7. Leverage Cross-Referencing Heavily
Don't duplicate information. Instead, create a web of references. The LLM_TROUBLESHOOTING_GUIDE.md acts as a hub pointing to specialized docs. This prevents documentation drift (updating one place updates the authoritative source).
The Future: Scaling Vibe Coding
EF-Map's success with vibe coding raises interesting questions:
- Can non-coders compete with traditional development teams? In certain domains, yes. EF-Map delivers features faster than some funded startups with engineering teams.
- What's the ceiling on project complexity? Currently unknown. EF-Map at 200k+ LoC is already pushing boundaries. Larger projects may need modular documentation strategies.
- How does this change software economics? Development costs drop dramatically. The limiting factor becomes understanding the problem domain, not technical implementation.
- What skills matter in a vibe coding world? System design, user experience intuition, problem decomposition, and technical writing become more valuable than syntax mastery.
Getting Started with Vibe Coding
If you want to try vibe coding for your own project:
- Start small: Pick a well-defined feature (e.g., "add dark mode toggle")

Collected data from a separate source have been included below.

/-- The links of a list are held in reset: what a fundamental reset takes (R45, R306). -/
def State.linksHeld : State → List Nat → State
  | s, [] => s
  | s, m :: ms =>
    let s := (s.slicesReset (s.linkSlices m)).bridgeLinkReset m
    ((s.updLink m LinkRt.cleared).hlDown m 0).linksHeld ms

/-- The links that port layouts hold. -/
def State.presentLinks (s : State) : List Nat := (List.range 32).filter (fun m => s.linkPresent m)

/-- The commands whose work a trigger of higher rank ends are answered MODE_REFUSED (R37). -/
def State.endModeWork (s : State) : State :=
  let m := s.um.mode
  let w := s.tw.swo
  let s := (s.updUm (fun u => { u with mode := none })).updTw (fun t => { t with swo := none, takeover := none })
  let s := match m with
    | some r => (s.modeFinal r.hdr stModeRefused).cancelFinals r.cancel
    | none => s
  match w with
  | some w => s.final w.hdr 0x0901 stModeRefused noDetail []
  | none => s

/-- Domains that a list names are powered up, in order, where they are off. -/
def State.powerUp : State → List Nat → State
  | s, [] => s
  | s, d :: ds => (if s.on d then s else s.domOn d).powerUp ds

/-- The domains that Quarantine forces off (R446). -/
def quarOff : List Nat := (setBits 64 domMask).filter (fun d => d != 0 && d != 1 && d != 3 && d != 4)

/-- Entry to Quarantine with its trigger and its cause (R35, R45, R415, R446). A device in Held, Strap, Quarantine or Off
does not enter it. -/
def State.enterQuarantine (s : State) (trig code detail : Nat) : State :=
  if s.mode < 3 ∨ s.mode = 0xC then s
  else
    let s := s.yieldFirst
    let s := s.loseGen.endModeWork
    let s := s.powerUp [4, 3, 1]
    let s := ((s.allPortsLost).clPortsLost [0, 1, 2, 3]).linksHeld s.presentLinks
    let s := s.resetCarrier .ring
    let s := (s.setCause code detail).setMode 0xC trig
    let s := s.updPw (fun p => { p with sleep := none, wake := none, h32 := true, restore := 0, waited := false })
    let s := s.forceOffs quarOff
    s.evRs 9

/-! ## Supply monitors (R467 to R470) -/

/-- The warning and reset levels of a rail in mV. -/
def railLow (r : Nat) : Nat × Nat :=
  if r = 0 then (690, 640) else if r = 4 then (1110, 1050) else if r = 6 then (1660, 1550) else (740, 700)

/-- The high level of a rail in mV. -/
def railHigh (r : Nat) : Nat := if r = 0 then 800 else if r = 4 then 1290 else if r = 6 then 1980 else 860

/-- The recorded dip in progress on a rail. -/
def State.dip (s : State) (r : Nat) : Option DipRt := SMap.get none s.pw.dips r

/-- Bit `r` of a rail field of PW_SUP_STAT. -/
def State.setRail (s : State) (f : Fld) (r : Nat) (b : Bool) : State :=
  s.setFld Reg.PW_SUP_STAT f (putBit (s.fld Reg.PW_SUP_STAT f) r b)

/-- PW_DIP, PW_DIP_AT and PW_DIP_STAMP take a dip. -/
def State.showDip (s : State) (r : Nat) (d : DipRt) (dur : Nat) (open_ : Bool) : State :=
  let k := Reg.PW_DIP
  let s := ((s.setFld k F.PW_DIP_RAIL r).setFld k F.PW_DIP_OPEN (if open_ then 1 else 0)).setFld k F.PW_DIP_RESET_LEVEL
    (if d.reset then 1 else 0)
  let s := (s.setFld k F.PW_DIP_MIN_MV (min d.min 4095)).setFld k F.PW_DIP_DUR (min dur 65535)
  (s.wrW Reg.PW_DIP_AT d.tl).wrW Reg.PW_DIP_STAMP (BitVec.ofNat 64 d.stamp)

/-- PW_DIP holds this rail's dip. -/
def State.ownsDip (s : State) (r : Nat) (d : DipRt) : Bool :=
  s.fld Reg.PW_DIP F.PW_DIP_RAIL == r && (s.rdW Reg.PW_DIP_STAMP).toNat == d.stamp

/-- A dip on a rail of lower code is recorded and open (R468). -/
def State.lowerDip (s : State) (r : Nat) : Bool := (List.range r).any (fun q => (s.dip q).isSome)

/-- A dip's trouble-log entry (R550). -/
def State.logDip (s : State) (r : Nat) (d : DipRt) (dur : Nat) (cut : Bool) : State :=
  s.logPut { tl := d.tl, stamp := BitVec.ofNat 64 d.stamp, source := 0xFFFF, kind := 3,
             flags := (s.logFlags - (if s.tlKnown then 2 else 0)) + (if d.tl ≠ 0 then 2 else 0), seq := 0,
             param := BitVec.ofNat 64 (r + (if d.reset then 2 ^ 8 else 0) + (if cut then 2 ^ 9 else 0) + min d.min 65535 * 2 ^ 16 +
               dur % 2 ^ 32 * 2 ^ 32) }

/-- Supply warning or a shed level holds Run-Shed (R37, R471, R475). -/
def State.shedCause (s : State) : Bool :=
  s.flag Reg.PW_SUP_STAT F.PW_SUP_STAT_WARN || s.fld Reg.PW_THERM_STAT F.PW_THERM_STAT_LEVEL == 2

/-- Run moves to Run-Shed where a cause stands (R35, R37). -/
def State.shedCheck (s : State) : State := if s.mode == 5 && s.shedCause then s.setMode 6 0x09 else s

/-- SUPPLY_DIP_RECORDED (R468, R471): the 25th low reading of a rail, whose lowest reading so far is `mv`; `ago` Tc have
passed since the first. -/
def execSupplyDipRecorded (rail : Fin 7) (mv ago : Nat) (s : State) : Res :=
  let r := rail.val
  if s.mode = 0 ∨ (s.dip r).isSome = true ∨ (railLow r).1 ≤ mv then .next s
  else
    let d : DipRt :=
      { tl := if s.tlKnown then tlOf (tlAdd s.now (-(ago : Int))) else 0, stamp := s.aon - 24, min := mv, reset := decide (mv < (railLow r).2) }
    let s := (s.updPw (fun p => { p with dips := SMap.put none p.dips r (some d) })).setRail F.PW_SUP_STAT_LOW r true
    let s := if s.lowerDip r then s else s.showDip r d 25 true
    let s := if s.mode = 0xB then s.raiseWake 9 0 else s
    if r = 0 then
      let s := ((s.setFld Reg.PW_SUP_STAT F.PW_SUP_STAT_WARN 1).updPw (fun p => { p with warnAt := s.aon, coreOk := none })).evSt 12
      .next (s.evSt 13).shedCheck
    else .next (s.evSt 13)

- Create minimal docs: Write a simple AGENTS.md with workflow rules and a PROJECT_REQUIREMENTS.md with feature specs
- Use an LLM with agent mode: GitHub Copilot, Cursor, or similar tools that support extended context and tool use
- Establish a decision log habit: Log every change with goal/files/risk/gates
- Iterate on documentation: When the LLM misunderstands, clarify the docs
- Add cross-references gradually: As your project grows, create troubleshooting guides and CLI workflow docs
The goal isn't perfection from day one. It's creating a feedback loop where documentation, code, and your understanding of the problem all improve together.

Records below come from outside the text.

/-! ## Supply and temperature (16) -/

/-- Supply, temperature and the trouble log (R401, R467 to R478, R484, R552, R553, R556, R557): a dip is recorded, shown and
counted; a lasting warning sheds the sheddable groups and the supply's return lifts them; a conversion writes the readings, warns,
sheds or trips; a write of PW_SHED_CTRL asks for the groups back. The queue's first entry goes into the ring, over the oldest
unread one where the ring is full; the read mark moves on within it; the repair record is written to the older copy. -/
def Obligations.SupplyTemperatureAndLogKeepTheirRecords : Prop :=
  (∀ (s : State) (r : Fin 7) (mv ago : Nat), s.mode ≠ 0 → s.dip r = none → mv < (railLow r).1 → s.lowerDip r = false →
    Completes (.supplyDipRecorded r mv ago) s fun t => (t.rdW Reg.PW_STEVENT).toNat.testBit 1 = true ∧
      (t.fld Reg.PW_SUP_STAT F.PW_SUP_STAT_LOW).testBit r = true ∧
      (t.dip r).any (fun d => d.min == mv && d.stamp == s.aon - 24 && d.reset == decide (mv < (railLow r).2)) = true ∧
      t.fld Reg.PW_DIP F.PW_DIP_RAIL = r.val ∧ t.flag Reg.PW_DIP F.PW_DIP_OPEN = true ∧
      t.fld Reg.PW_DIP F.PW_DIP_MIN_MV = min mv 4095 ∧ t.rdW Reg.PW_DIP_STAMP = BitVec.ofNat 64 (s.aon - 24) ∧
      t.rdW Reg.PW_DIP_AT = (if s.tlKnown then tlOf (tlAdd s.now (-(ago : Int))) else 0) ∧
      (r.val = 0 → t.flag Reg.PW_SUP_STAT F.PW_SUP_STAT_WARN = true ∧ (t.rdW Reg.PW_STEVENT).toNat.testBit 0 = true ∧
        (s.mode = 5 → t.mode = 6)) ∧
      (s.mode = 0xB → s.pw.wake = none → t.pw.wake.any (fun w => w.codes.testBit 9) = true)) ∧
  (∀ (s : State) (r : Fin 7) (mv n : Nat) (d : DipRt), s.dip r = some d → s.ownsDip r d = true →
    Completes (.supplyDipEnd r mv n) s fun t => t.dip r = none ∧ Counted Reg.PW_DIP_CNT s t ∧
      (t.fld Reg.PW_SUP_STAT F.PW_SUP_STAT_LOW).testBit r = false ∧ t.flag Reg.PW_DIP F.PW_DIP_OPEN = false ∧
      t.fld Reg.PW_DIP F.PW_DIP_MIN_MV = min (min d.min mv) 4095 ∧ t.fld Reg.PW_DIP F.PW_DIP_DUR = min (s.aon - d.stamp) 65535 ∧
      (logFill s.log.queue < 254 → t.log.queue.any (fun w => w.entry.kind == 3 && w.entry.tl == d.tl) = true) ∧
      (r.val = 0 → t.flag Reg.PW_SUP_STAT F.PW_SUP_STAT_WARN = false ∧ t.pw.coreOk = some s.aon)) ∧
  (∀ (s : State) (r : Fin 7) (mv n : Nat), s.dip r = none → 1 ≤ n → n < 25 → mv < (railLow r).1 → s.mode ≠ 0 →
    Completes (.supplyDipEnd r mv n) s fun t => Counted Reg.PW_SUP_GLITCH s t ∧ RegsKept [Reg.PW_SUP_GLITCH] s t) ∧
  (∀ (s : State) (r : Fin 7), (s.fld Reg.PW_SUP_STAT F.PW_SUP_STAT_HIGH).testBit r = false →
    Completes (.supplyOver r true) s fun t => (t.fld Reg.PW_SUP_STAT F.PW_SUP_STAT_HIGH).testBit r = true ∧
      OccurredBit 616 Reg.PW_STEVENT 4 s t ∧ RegsKeptEv [Reg.PW_SUP_STAT, Reg.PW_STEVENT] s t) ∧
  (∀ (s : State) (r : Fin 7), Completes (.supplyOver r false) s fun t =>
      (t.fld Reg.PW_SUP_STAT F.PW_SUP_STAT_HIGH).testBit r = false ∧ RegsKept [Reg.PW_SUP_STAT] s t) ∧
  (∀ (s : State) (dly : Nat), dly = s.fld Reg.PW_SUP_CFG F.PW_SUP_CFG_SHED_DLY →
    s.flag Reg.PW_SUP_STAT F.PW_SUP_STAT_WARN = true → dly ≠ 0 → s.pw.warnAt + 25 * dly ≤ s.aon →
    s.flag Reg.PW_SUP_STAT F.PW_SUP_STAT_SHED = false → 4 ≤ s.mode → s.mode ≠ 0xC →
    Completes .supplyShed s fun t => t.flag Reg.PW_SUP_STAT F.PW_SUP_STAT_SHED = true ∧ OccurredBit 614 Reg.PW_STEVENT 2 s t ∧
      (∀ g < 12, (t.shedMap F.PW_SHED_STAT_SUP_SHED).testBit g = s.sheddable g) ∧
      (∀ g < 12, s.sheddable g = true → t.forcedMap.testBit (domL g) = true ∧ t.forcedMap.testBit (domC (s.groupUnit g)) = true)) ∧
  (∀ s : State, (s.dip 0).isNone = true → s.pw.coreOk.all (fun a => decide (a + 2500 ≤ s.aon)) = true →
    Completes .supplyReturn s fun t => t.shedMap F.PW_SHED_STAT_SUP_SHED = 0 ∧
      t.flag Reg.PW_SUP_STAT F.PW_SUP_STAT_SHED = false ∧
      (s.flag Reg.PW_SUP_STAT F.PW_SUP_STAT_SHED = true → OccurredBit 615 Reg.PW_STEVENT 3 s t) ∧
      (∀ g < 12, (s.shedMap F.PW_SHED_STAT_SUP_SHED).testBit g = true → (s.shedMap F.PW_SHED_STAT_TH_SHED).testBit g = false →
        s.mode ≠ 0xC → t.forcedMap.testBit (domL g) = false) ∧
      (s.mode = 6 → s.fld Reg.PW_THERM_STAT F.PW_THERM_STAT_LEVEL < 2 → s.shedMap F.PW_SHED_STAT_TH_SHED = 0 → t.mode = 5)) ∧
  (∀ (s : State) (ts : List Byte), ts.length = 16 → s.on 1 = true → s.on 3 = true → 4 ≤ s.mode →
    s.pw.convAt.all (fun a => decide (a + 500 ≤ s.aon)) = true → (goodTemps 0 ts).all (fun x => decide (x.2 < 120)) = true →
    Completes (.thermalConversion ts) s fun t => t.pw.convAt = some s.aon ∧
      (∀ k < 4, t.rdW (Reg.PW_TEMP k) = BitVec.ofNat 64 (leAt ts (4 * k) 4)) ∧
      (∀ i < 16, (t.fld Reg.PW_THERM_STAT F.PW_THERM_STAT_FAULT).testBit i = (leAt ts i 1 == 0x80)) ∧
      t.fld Reg.PW_THERM_STAT F.PW_THERM_STAT_HOT = (hottest (goodTemps 0 ts)).1 ∧
      t.fld Reg.PW_THERM_STAT F.PW_THERM_STAT_MAX_T = uInt 8 (hottest (goodTemps 0 ts)).2 ∧
      ((goodTemps 0 ts).any (fun x => decide (110 ≤ x.2)) = true → s.mode ≠ 0xC →
        t.fld Reg.PW_THERM_STAT F.PW_THERM_STAT_LEVEL = 2 ∧ (s.mode = 5 → t.mode = 6)) ∧
      (∀ g ∈ hotGroups (goodTemps 0 ts), s.sheddable g = true → s.pw.restore = 0 →
        (t.shedMap F.PW_SHED_STAT_TH_SHED).testBit g = true ∧
          ((s.shedMap F.PW_SHED_STAT_TH_SHED).testBit g = false → t.forcedMap.testBit (domL g) = true))) ∧
  (∀ (s : State) (ts : List Byte), ts.length = 16 → s.on 1 = true → s.on 3 = true → 4 ≤ s.mode → s.mode ≠ 0xC →
    s.pw.convAt.all (fun a => decide (a + 500 ≤ s.aon)) = true → (goodTemps 0 ts).any (fun x => decide (120 ≤ x.2)) = true →
    s.rs.causeAon ≠ some s.aon →
    Completes (.thermalConversion ts) s fun t => t.mode = 0xC ∧ t.fld Reg.PW_THERM_STAT F.PW_THERM_STAT_LEVEL = 3 ∧
      t.fld Reg.RS_CAUSE F.RS_CAUSE_CODE = 9 ∧ (t.rdW Reg.RS_EVENT).toNat.testBit 9 = true) ∧
  (∀ (s : State) (v : BitVec 32), Completes (.pwShedCtrlRestore v) s fun t =>
    t.pw.restore = s.pw.restore ||| v.toNat % 4096 ∧ t.regs = s.regs ∧ t.gen = s.gen) ∧
  (∀ (s : State) (w : LogWait) (ws : List LogWait), s.log.queue = w :: ws →
    Completes .logQueueWrite s fun t => (s.logUnread < 2048 → t.log.queue = ws ∧ t.regs = s.regs) ∧
      SMap.get LogEntry.zero t.log.ring (w.entry.seq % 2048) = w.entry ∧ w.entry.seq % 2048 ∉ t.log.bad ∧
      (∀ i, i < 2048 → i ≠ w.entry.seq % 2048 → SMap.get LogEntry.zero t.log.ring i = SMap.get LogEntry.zero s.log.ring i) ∧
      (2048 ≤ s.logUnread → Counted Reg.LOG_OVERWRITTEN s t ∧ t.flag Reg.LOG_STAT F.LOG_STAT_OVERRUN = true ∧
        t.logMark = (s.logMark + 1) % 2 ^ 32 ∧ Occurred 636 s t)) ∧
  (∀ (s : State) (v : BitVec 32), (s.logTop + 2 ^ 32 - v.toNat) % 2 ^ 32 ≤ 2048 →
    Completes (.logRdseqWrite v) s fun t => t.logMark = v.toNat ∧ RegsKept [Reg.LOG_RDSEQ] s t) ∧
  (∀ (s : State) (v : BitVec 32), 2048 < (s.logTop + 2 ^ 32 - v.toNat) % 2 ^ 32 →
    Completes (.logRdseqWrite v) s fun t => t = s) ∧
  (∀ (s : State) (h : UmHdr) (p : List Byte), s.umCheck h 0x0B00 p.length = none → leAt p 0 2 < 2048 → 1 ≤ leAt p 2 2 →
    leAt p 2 2 ≤ 127 →
    Completes (.logRead h p []) s fun t => t.um = (s.reply h 0x0B00 stOK (leBytes 2 (s.logTop % 2048) ++ leBytes 2 (leAt p 2 2) ++
      List.replicate 28 0 ++ (List.range (leAt p 2 2)).flatMap (fun j =>
        if s.log.bad.contains ((leAt p 0 2 + j) % 2048) then List.replicate 32 0
        else (SMap.get LogEntry.zero s.log.ring ((leAt p 0 2 + j) % 2048)).bytes))).um ∧ t.log = s.log ∧ t.regs = s.regs) ∧
  (∀ (s : State) (h : UmHdr) (p : List Byte) (d : Nat), s.umCheck h 0x0B01 p.length = none → leAt p 0 2 < 2048 →
    d = (leAt p 0 2 + 2048 - s.logMark % 2048) % 2048 → d < s.logUnread →
    Completes (.logMark h p) s fun t => t.um = (s.reply h 0x0B01 stOK []).um ∧ t.logMark = (s.logMark + (d + 1)) % 2 ^ 32 ∧
      RegsKept [Reg.LOG_RDSEQ] s t) ∧
  (∀ (s : State) (c n : Nat), s.repairDue = true → s.bootPath ≤ 1 → s.on 3 = true → n = s.sec.fuses.dsn →
    c = s.flash.nextCopy n →
    ((s.flash.entries n) ++ s.repairEntries.filter (fun e => !(recLast (s.flash.entries n)).contains e)).length ≤ 8188 →
    Completes (.repairRecordWrite true) s fun t => t.repairDue = false ∧ t.flash.slotA = s.flash.slotA ∧
      (if c = 0 then t.flash.rec0 else t.flash.rec1) = recordBytes n ((s.flash.seq n + 1) % 2 ^ 32)
        ((s.flash.entries n) ++ s.repairEntries.filter (fun e => !(recLast (s.flash.entries n)).contains e)) ∧
      (if c = 0 then t.flash.rec1 else t.flash.rec0) = (if c = 0 then s.flash.rec1 else s.flash.rec0) ∧ t.regs = s.regs)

Conclusion: Democratizing Software Development
Vibe coding isn't just a productivity hack for existing developers—it's a paradigm shift that makes software development accessible to anyone who can clearly describe a problem. You don't need to know the difference between a closure and a callback. You need to know what you want to build and be able to evaluate whether the result works.
EF-Map proves this works at scale. A single non-coder, using structured documentation and LLM agents, delivered a production application serving thousands of users with features that would typically require a small engineering team.
The code isn't magic. The LLM isn't sentient. The secret is structured communication: clear intent, documented patterns, cross-referenced knowledge, and disciplined iteration.
If you can describe what you want and verify it works, you can build software. That's the promise of vibe coding.